I was like, "No, just seeing the area."
He was very hesitant. He said, "I don't want to take you down there."
I said, "No, no, I want to go."
He said, "I don't want to leave you." There was a lot of concern, and I was kind of dismissive of it until I arrived. When I got out of the cab, I was not in America. That's all I could think. This was how a developing country looked. I felt the desolation; it was really heavy. I just couldn't stop thinking about it, thinking, How did I not know? How did we not know? I understand about people not knowing about issues in Haiti, or Cambodia. I understand how Americans tend to talk about America. But this was America. Why weren't we talking about this?
After the first season of "90210" wrapped, I went down and helped build houses. The founders of St. Bernard Project are now my good friends, and my 18-year-old cousin, instead of going to college this year, is working with Americorps. It's kind of a family thing for me.
Photo: AnnaLynne McCord and a friend in Cambodia.
ACT: When we last interviewed you, you told us about your cat Beach whom you'd just adopted. Can you tell us how she's doing?
ANNALYNNE: She's very well! She's the crazier of my two cats.
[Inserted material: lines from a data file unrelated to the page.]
-- ==== Sys2Proof/Machine/Paths.lean ====
section
/-! DEFINITION. Paths: splitting, merging and exit (04 R92–R95, R101, R105, R107), lane switch-off (07 R175), and the
translation of the lanes of one access (07 R168). -/

namespace Sys2Proof.Machine

/-- The invalid entries of a group's path table, ascending. -/
def freeEntries (G : Group) : List Nat := (List.range 8).filter fun p => !(tget ({} : Path) G.paths p).valid

/-- The valid paths of a group with their entries. -/
def validPaths (G : Group) : List (Nat × Path) := G.paths.filter fun e => e.2.valid

/-- A path made from one that holds a bank under load is a holder too (06 R163). -/
def inheritHolder (s : State) (t g p q : Nat) : State :=
  let T := teamOf s t
  let core := teamCore T
  if (coreOf s core).banks.all fun b => b.2.loader.isEmpty then s
  else modCore s core fun K => { K with banks := K.banks.map fun b =>
    (b.1, { b.2 with loader := b.2.loader.map fun l =>
      if l.holders.contains (t, g, p) && !(l.holders.contains (t, g, q)) then { l with holders := (t, g, q) :: l.holders } else l }) }

/-- Lanes leave a path for entry q, a copy of it with age 0, changed by `f` (04 R94). -/
def splitTo (s : State) (t g p q : Nat) (m : Mask) (f : Path → Path) : State :=
  let s1 := modGroup s t g fun G =>
    let P := tget {} G.paths p
    let Q := f { P with mask := m, origin := m, age := 0, state := 0, wait := .none }
    setPathG (setPathG G p { P with mask := P.mask &&& ~~~m, origin := P.origin &&& ~~~m }) q Q
  inheritHolder s1 t g p q

/-- Paths in split stall issue their branch again once an entry may be free (04 R94). -/
def wakeSplit (G : Group) : Group :=
  { G with paths := tmap G.paths fun _ P => if P.valid && P.state == 6 then { P with state := 0 } else P }

/-- Steps 2 to 6 of 04 R105: each group of lanes, ordered by lowest lane, with what it does to its path. -/
def divide (c : Iss) (s : State) (groups : List (Mask × (Path → Path))) : Eff :=
  match groups with
  | [] => .adv s
  | [(_, f)] => .jump (modPath s c.t c.g c.p f)
  | (_, f0) :: rest =>
    let free := freeEntries c.G
    if !(openWindows c.G c.p).isEmpty then .stall
    else if free.isEmpty then .wait (modPath s c.t c.g c.p fun P => { P with state := 6 })
    else
      let s1 := (rest.zip free).foldl (fun s x => splitTo s c.t c.g c.p x.2 x.1.1 x.1.2) s
      if rest.length ≤ free.length then .jump (modPath s1 c.t c.g c.p f0) else .jump s1

/-- Lanes of `m` grouped by a key, groups ordered by lowest lane. -/
def groupLanes {κ : Type} [DecidableEq κ] (m : Mask) (key : Nat → κ) : List (κ × Mask) :=
  (lanesOf m).foldl (fun gs l =>
    let k := key l
    if gs.any fun x => x.1 = k then
      gs.map fun x => if x.1 = k then (x.1, x.2 ||| BitVec.ofNat 96 (2 ^ l)) else x
    else gs ++ [(k, BitVec.ofNat 96 (2 ^ l))]) []

/-! ### JOIN (04 R95) -/

/-- The paths in state 1 at an address. -/
def parkedAt (G : Group) (pc : Nat) : List (Nat × Path) :=
  (validPaths G).filter fun e => e.2.state == 1 && e.2.pc == pc

/-- The lowest lane of a path's own lanes, or 96. -/
def lowestOwn (P : Path) : Nat := (lowLane P.origin).getD 96

/-- Of some paths, the one that holds the lowest-numbered lane (02 R33, 05 R124). -/
def lowestHolder (es : List (Nat × Path)) : Option Path :=
  (es.foldl (fun (b : Option Path) e => match b with
    | none => some e.2
    | some P => if lowestOwn e.2 < lowestOwn P then some e.2 else some P) none)

/-- The merge of the paths parked at an address into the lowest of their entries (04 R95, 05 R124). -/
def mergeParked (s : State) (t g pc : Nat) : State :=
  let G := groupOf s t g
  match parkedAt G pc with
  | [] => s
  | [_] => s
  | (q, Q) :: rest =>
    let all := (q, Q) :: rest
    let L := (lowestHolder all).getD Q
    let M : Path := { Q with mask := all.foldl (fun m e => m ||| e.2.mask) 0,
                             origin := all.foldl (fun m e => m ||| e.2.origin) 0,
                             gm := L.gm, fb := L.fb, fs := L.fs, ld := L.ld, age := 0 }
    let s1 := rest.foldl (fun s e => inheritHolder s t g e.1 q) s
    modGroup s1 t g fun G =>
      wakeSplit (rest.foldl (fun G e => setPathG G e.1 { e.2 with valid := false }) (setPathG G q M))

/-! ### Exit (04 R101, R107, 07 R175) -/

/-- Whether every present lane of a group has exited. -/
def allExited (G : Group) : Bool := G.present &&& ~~~G.exited == 0

/-- A group with no lane left ends: it holds no path, and its drain arming is over (04 R101, 11 R282). -/
def endIfDone (G : Group) : Group :=
  if allExited G then
    { G with ended := true, paths := tmap G.paths fun _ P => { P with valid := false },
             drain := { G.drain with armed := false, held := false } }
  else G

/-- Lanes leave a path and the group for good (04 R107). -/
def exitLanes (G : Group) (p : Nat) (m : Mask) : Group :=
  let P := tget {} G.paths p
  let P' := { P with mask := P.mask &&& ~~~m, origin := P.origin &&& ~~~m }
  let gone := P'.origin == 0
  let G1 := setPathG { G with exited := G.exited ||| m } p (if gone then { P' with valid := false } else P')
  endIfDone (if gone then wakeSplit G1 else G1)

/-- Landing lanes switched off (07 R175). -/
def switchOff (G : Group) (p : Nat) (m : Mask) : Group :=
  if m == 0 then G else exitLanes { G with lfm := G.lfm ||| m, swoff := G.swoff ||| m } p m

/-- Lanes that no path of the group holds any more: exited or absent. -/
def goneLanes (G : Group) : Mask := ~~~G.present ||| G.exited

/-! ### The MEM queue -/

/-- Whether the group has memory operations that have not been performed (09 R208). -/
def memBusy (G : Group) : Bool := G.pend.any fun o => o.memq && !o.performed

end Sys2Proof.Machine
end

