-- ==== Sys2Proof/Machine/Images.lean ====
section
/-! DEFINITION. The forms in which the control core and the save area hold a core's and a team's state (04 R92, 05 R119,
10 R236, 16 R377, R383–R387), and the reads and writes of a core-state window. -/

namespace Sys2Proof.Machine

/-- The first 32 bytes of a team-image header (16 R383). -/
def teamHeader (T : Team) : Nat :=
  pack [(32, T.x), (32, T.y), (32, T.z), (12, T.queue), (4, T.groups.length - 1), (5, T.nbar), (5, T.ntiles),
    (8, landGranules T), (62, 0), (64, T.pkt)]

/-- A program slot's part of an image: the image, PARAM, CQOFF (16 R383). -/
def slotImage (S : ProgSlot) : List Byte :=
  if S.bound then padTo 4096 (S.image.take 4096) ++ padTo 16 (leBytes S.param 4 ++ leBytes S.cqoff 4) else List.replicate 4112 0

/-- The image of a team, as offsets and bytes (16 R383). It has no place for the tiles' status words, which stay with the team
(11 R263; DESIGN CHOICE, log entry 85). -/
def teamImage (T : Team) : List (Nat × List Byte) :=
  let gs := tvals T.groups
  [(0, padTo 256 (leBytes (teamHeader T) 32)), (imgBlocks, gs.flatMap groupBlock),
   (imgRows T, gs.flatMap fun G => (List.range G.blk).flatMap fun r => (List.range lanes).flatMap fun l =>
      leBytes (tget (0 : Word) G.rows (keyRow (G.rb + r) l)).toNat 4),
   (imgRegShadow T, List.replicate (64 * 400 * gs.length) 0),
   (imgLanding T, tspan 0 T.landing 0 (4096 * landGranules T)),
   (imgBars T, (List.range T.nbar).flatMap fun b => leBytes (barNat (tget {} T.bars b)) 16),
   (imgBarShadow T, List.replicate (16 * T.nbar) 0),
   (imgTiles T, (List.range T.ntiles).flatMap fun n => (tspan 0 T.tiles (8192 * n) 6144).flatMap fun w => leBytes w.toNat 4),
   (imgSlots T, (List.range 4).flatMap fun n => slotImage (tget {} T.slots n)),
   (imgPipe T, padTo 16 (leBytes T.head 2 ++ leBytes T.tail 2 ++ leBytes T.pd 2))]

/-- Program slots and pipeline state written to the image at an address (16 R382 step 3, R383). -/
def saveTail (s : State) (t va : Nat) : State :=
  let T := teamOf s t
  let s1 := saveWrite s T.ctx (va + imgSlots T) ((List.range 4).flatMap fun n => slotImage (tget {} T.slots n))
  saveWrite s1 T.ctx (va + imgPipe T) (padTo 16 (leBytes T.head 2 ++ leBytes T.tail 2 ++ leBytes T.pd 2))

/-- The same in a saved team's image, after an operation has changed them meanwhile (16 R386). -/
def mirrorTail (s : State) (t : Nat) : State :=
  match (teamOf s t).away with
  | .saved va => saveTail s t va
  | .restoring va k => if k < 4 then saveTail s t va else s
  | _ => s

/-! ### Core-state windows (16 R377) -/

/-- Whether a team is in place on a core. -/
def onCore (core : Nat) (T : Team) : Bool := teamCore T == core && !T.ctl && inPlace T

/-- The team in a team slot of a core. -/
def teamInSlot (s : State) (core k : Nat) : Option (Nat × Team) := s.teams.find? fun e => onCore core e.2 && e.2.tslot == k

/-- The group in a group slot of a core: its team's number, its index. -/
def groupInSlot (s : State) (core slot gslot : Nat) : Option (Nat × Nat × Group) :=
  s.teams.findSome? fun e =>
    if onCore core e.2 then
      (e.2.groups.find? fun x => x.2.slot == slot && x.2.gslot == gslot).map fun x => (e.1, x.1, x.2)
    else none

/-- The team that holds a tile of a cluster's engine, and which of its tiles that is. -/
def tileHolder (s : State) (cluster n : Nat) : Option (Nat × Nat) :=
  s.teams.findSome? fun e =>
    if teamCluster e.2 == cluster && !e.2.ctl && inPlace e.2 then
      (e.2.tileNums.findIdx? fun x => x == n).map fun i => (e.1, i)
    else none

/-- The records of a core-state window; a group block is cut into its path entries, its frame states, its drain port, TACT,
its held traps, and the rest. -/
inductive Unit_
  | trap
  | path (slot gslot p : Nat)
  | frame (slot gslot p : Nat)
  | drain (slot gslot : Nat)
  | tact (slot gslot : Nat)
  | ptrap (slot gslot k : Nat)
  | group (slot gslot : Nat)
  | team (k : Nat)
  | bar (k b : Nat)
  | bank (k : Nat)
  | div (e : Nat)
  | tile (n : Nat)
  | none
  deriving DecidableEq, Repr

/-- The record that byte i of a group block belongs to, with the byte's place in it. -/
def groupUnit (a b i : Nat) : Unit_ × Nat :=
  if i < 512 then (.path a b (i / 64), i % 64)
  else if i < 576 then (.frame a b ((i - 512) / 8), i % 8)
  else if 960 ≤ i ∧ i < 964 then (.drain a b, i - 960)
  else if 1068 ≤ i ∧ i < 1072 then (.tact a b, i - 1068)
  else if 1088 ≤ i ∧ i < 1600 then (.ptrap a b ((i - 1088) / 64), i % 64)
  else (.group a b, i)

/-- The record that a byte of a window belongs to, with the byte's place in it (16 R377). -/
def windowUnit (off : Nat) : Unit_ × Nat :=
  if off < 64 then (.trap, off)
  else if off < 0x800 then (.none, 0)
  else if off < 0x10800 then
    let k := (off - 0x800) / 2048
    groupUnit (k / 8) (k % 8) ((off - 0x800) % 2048)
  else if off < 0x10900 then (.team ((off - 0x10800) / 32), off % 32)
  else if off < 0x11100 then
    let k := (off - 0x10900) / 16
    (.bar (k / 16) (k % 16), off % 16)
  else if off < 0x11120 then (.bank ((off - 0x11100) / 16), off % 16)
  else if off < 0x11200 then (.none, 0)
  else if off < 0x11A00 then (.div ((off - 0x11200) / 32), off % 32)
  else if off < 0x11A40 then (.tile ((off - 0x11A00) / 4), off % 4)
  else (.none, 0)

/-- Byte i of a number. -/
def byteOf (x i : Nat) : Byte := BitVec.ofNat 8 (x / 256 ^ i)

/-- A number with byte i replaced. -/
def setByte (x i : Nat) (b : Byte) : Nat := setBits x (8 * i + 7) (8 * i) b.toNat

/-- A record of a core's window as it reads; an empty slot reads zero. -/
def windowNum (s : State) (core : Nat) (u : Unit_) : Nat :=
  let K := coreOf s core
  let inGroup := fun (a b : Nat) (f : Group → Nat) => match groupInSlot s core a b with
    | some (_, _, G) => f G
    | Option.none => 0
  match u with
  | .trap => leNat (trapBytes K.trap)
  | .path a b p => inGroup a b fun G => pathNat (tget {} G.paths p)
  | .frame a b p => inGroup a b fun G => frameNat (tget {} G.paths p)
  | .drain a b => inGroup a b fun G => drainNat G.drain
  | .tact a b => inGroup a b fun G => G.tregs.tact.toNat
  | .ptrap a b k => inGroup a b fun G => match G.ptrap[k]? with
    | some h => leNat (trapBytes h.tr)
    | Option.none => 0
  | .group a b => inGroup a b fun G => leNat (groupBlock G)
  | .team k => match teamInSlot s core k with
    | some (_, T) => teamHeader T
    | Option.none => 0
  | .bar k b => match teamInSlot s core k with
    | some (_, T) => if b < T.nbar then barNat (tget {} T.bars b) else 0
    | Option.none => 0
  | .bank k => bankNat (tget {} K.banks k)
  | .div e => divNat (tfind K.divs e)
  | .tile n => match tileHolder s (core / 4) n with
    | some (t, k) => tget 0 (teamOf s t).tstat k
    | Option.none => 0
  | .none => 0

/-- A byte of a core's window as it reads. -/
def windowByte (s : State) (core off : Nat) : Byte :=
  let u := windowUnit off
  byteOf (windowNum s core u.1) u.2

/-- n bytes of a die's windows from an offset. -/
def windowRead (s : State) (die off n : Nat) : List Byte :=
  (List.range n).map fun i => windowByte s (die * 320 + (off + i) / 0x20000) ((off + i) % 0x20000)

/-- A group with a record of its block set; only the FW fields and TACT take a write. -/
def groupPut (ph : Nat → Nat) (u : Unit_) (x : Nat) (G : Group) : Group :=
  match u with
  | .path _ _ p => setPathG G p (pathSet G.present ph (tget {} G.paths p) x)
  | .frame _ _ p => setPathG G p (frameSet (tget {} G.paths p) x)
  | .drain _ _ => { G with drain := drainSet G.drain x }
  | .tact _ _ => { G with tregs := { G.tregs with tact := G.tregs.tact && !bit x 0 } }
  | .ptrap _ _ k => { G with ptrap := G.ptrap.mapIdx fun j h => if j = k then { h with tr := trapOfNat x } else h }
  | _ => G

/-- A record of a core's window written. -/
def windowPut (s : State) (core : Nat) (u : Unit_) (x : Nat) : State :=
  let inGroup := fun (a b : Nat) => match groupInSlot s core a b with
    | some (t, g, _) => modGroup s t g (groupPut (fun b => (tget ({} : Bar) (teamOf s t).bars b).ph) u x)
    | Option.none => s
  match u with
  | .trap => modCore s core fun K => { K with trap := trapOfNat x }
  | .path a b _ | .frame a b _ | .drain a b | .tact a b | .ptrap a b _ | .group a b => inGroup a b
  | .bar k n => match teamInSlot s core k with
    | some (t, T) =>
      if n < T.nbar then modTeam s t fun T => { T with bars := tput T.bars n (barSet (tget {} T.bars n) x) } else s
    | Option.none => s
  | .bank k => modCore s core fun K => { K with banks := tput K.banks k (bankSet (tget {} K.banks k) x) }
  | .div e => modCore s core fun K =>
      { K with divs := match divSet (tfind K.divs e) x with
          | some D => tput K.divs e D
          | Option.none => tdel K.divs e }
  | .tile n => match tileHolder s (core / 4) n with
    | some (t, k) => modTeam s t fun T => { T with tstat := tput T.tstat k (x % 2 ^ 3 + bits x 31 16 * 2 ^ 16) }
    | Option.none => s
  | .team _ | .none => s

/-- The bytes of a write that fall into the record of its first byte, set in a number; TACT is written by ones, so a byte
that is not written writes zeros. -/
def putBytes (u : Unit_) : Nat → Nat → List Byte → Nat × Nat
  | x, _, [] => (x, 0)
  | x, off, b :: bs =>
    let v := windowUnit off
    if v.1 = u ∧ off < 0x20000 then
      let r := putBytes u (setByte x v.2 b) (off + 1) bs
      (r.1, r.2 + 1)
    else (x, 0)

/-- Bytes written to a die's windows, each record at once: only a frozen core's fields take them, but where a scan writes
(16 R377, 19 R434). -/
def windowGo (s : State) (scan : Bool) (die : Nat) : Nat → Nat → List Byte → State
  | 0, _, _ => s
  | fuel + 1, off, bs =>
    if bs.isEmpty then s
    else
      let core := die * 320 + off / 0x20000
      let u := (windowUnit (off % 0x20000)).1
      let old := match u with
        | .tact _ _ => 0
        | _ => windowNum s core u
      let r := putBytes u old (off % 0x20000) bs
      windowGo (if scan || (coreOf s core).frozen then windowPut s core u r.1 else s) scan die fuel (off + r.2) (bs.drop r.2)

def windowWrite (s : State) (die off : Nat) (bs : List Byte) : State := windowGo s false die bs.length off bs

end Sys2Proof.Machine
end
The first day I got her home, there was no need for initiation. She took over the house and told my other cat Bunny to bug off, because this was her place now. They're so playful now, they're hilarious. Whatever I'm doing, my baby follows me. She's like a little dog, though I don't have to take her out and walk her. I have millions and millions of mommy pictures with her. The wonderful thing about Friends of Animals in Utah, the place where I adopted her from, is that they have an open cage policy. All the cats are free to roam about instead of being limited and caged.
ACT: What do you wish you knew as a teenager that you know now?
ANNALYNNE: That's interesting. I actually have a backward philosophy with that. Sometimes I wish I had what I had as a teenager that I don't have now, which is that fearless naivete. I went to New York at fifteen and thought I was going to take over the world, and at twenty-six I know there are a lot of bad things that could have happened to that fifteen-year-old girl. I'm still that person, believing that fear is the only thing you should fear, but I'm quicker to second guess things now. At fifteen I was ready to take it all on.
ACT: If you can pick any fellow celebrity to volunteer with – who would you pick and why?
ANNALYNNE: That's an easy one for me. It would be Angelina Jolie. There are so many amazing things celebrities can do just by lending their face, but she does more than that. She did it when the cameras weren't there and when the cameras are there because she knows what it brings to the cause. She's a very high-profile actress who already has the admiration of her peers and her fans, but it wasn't about that.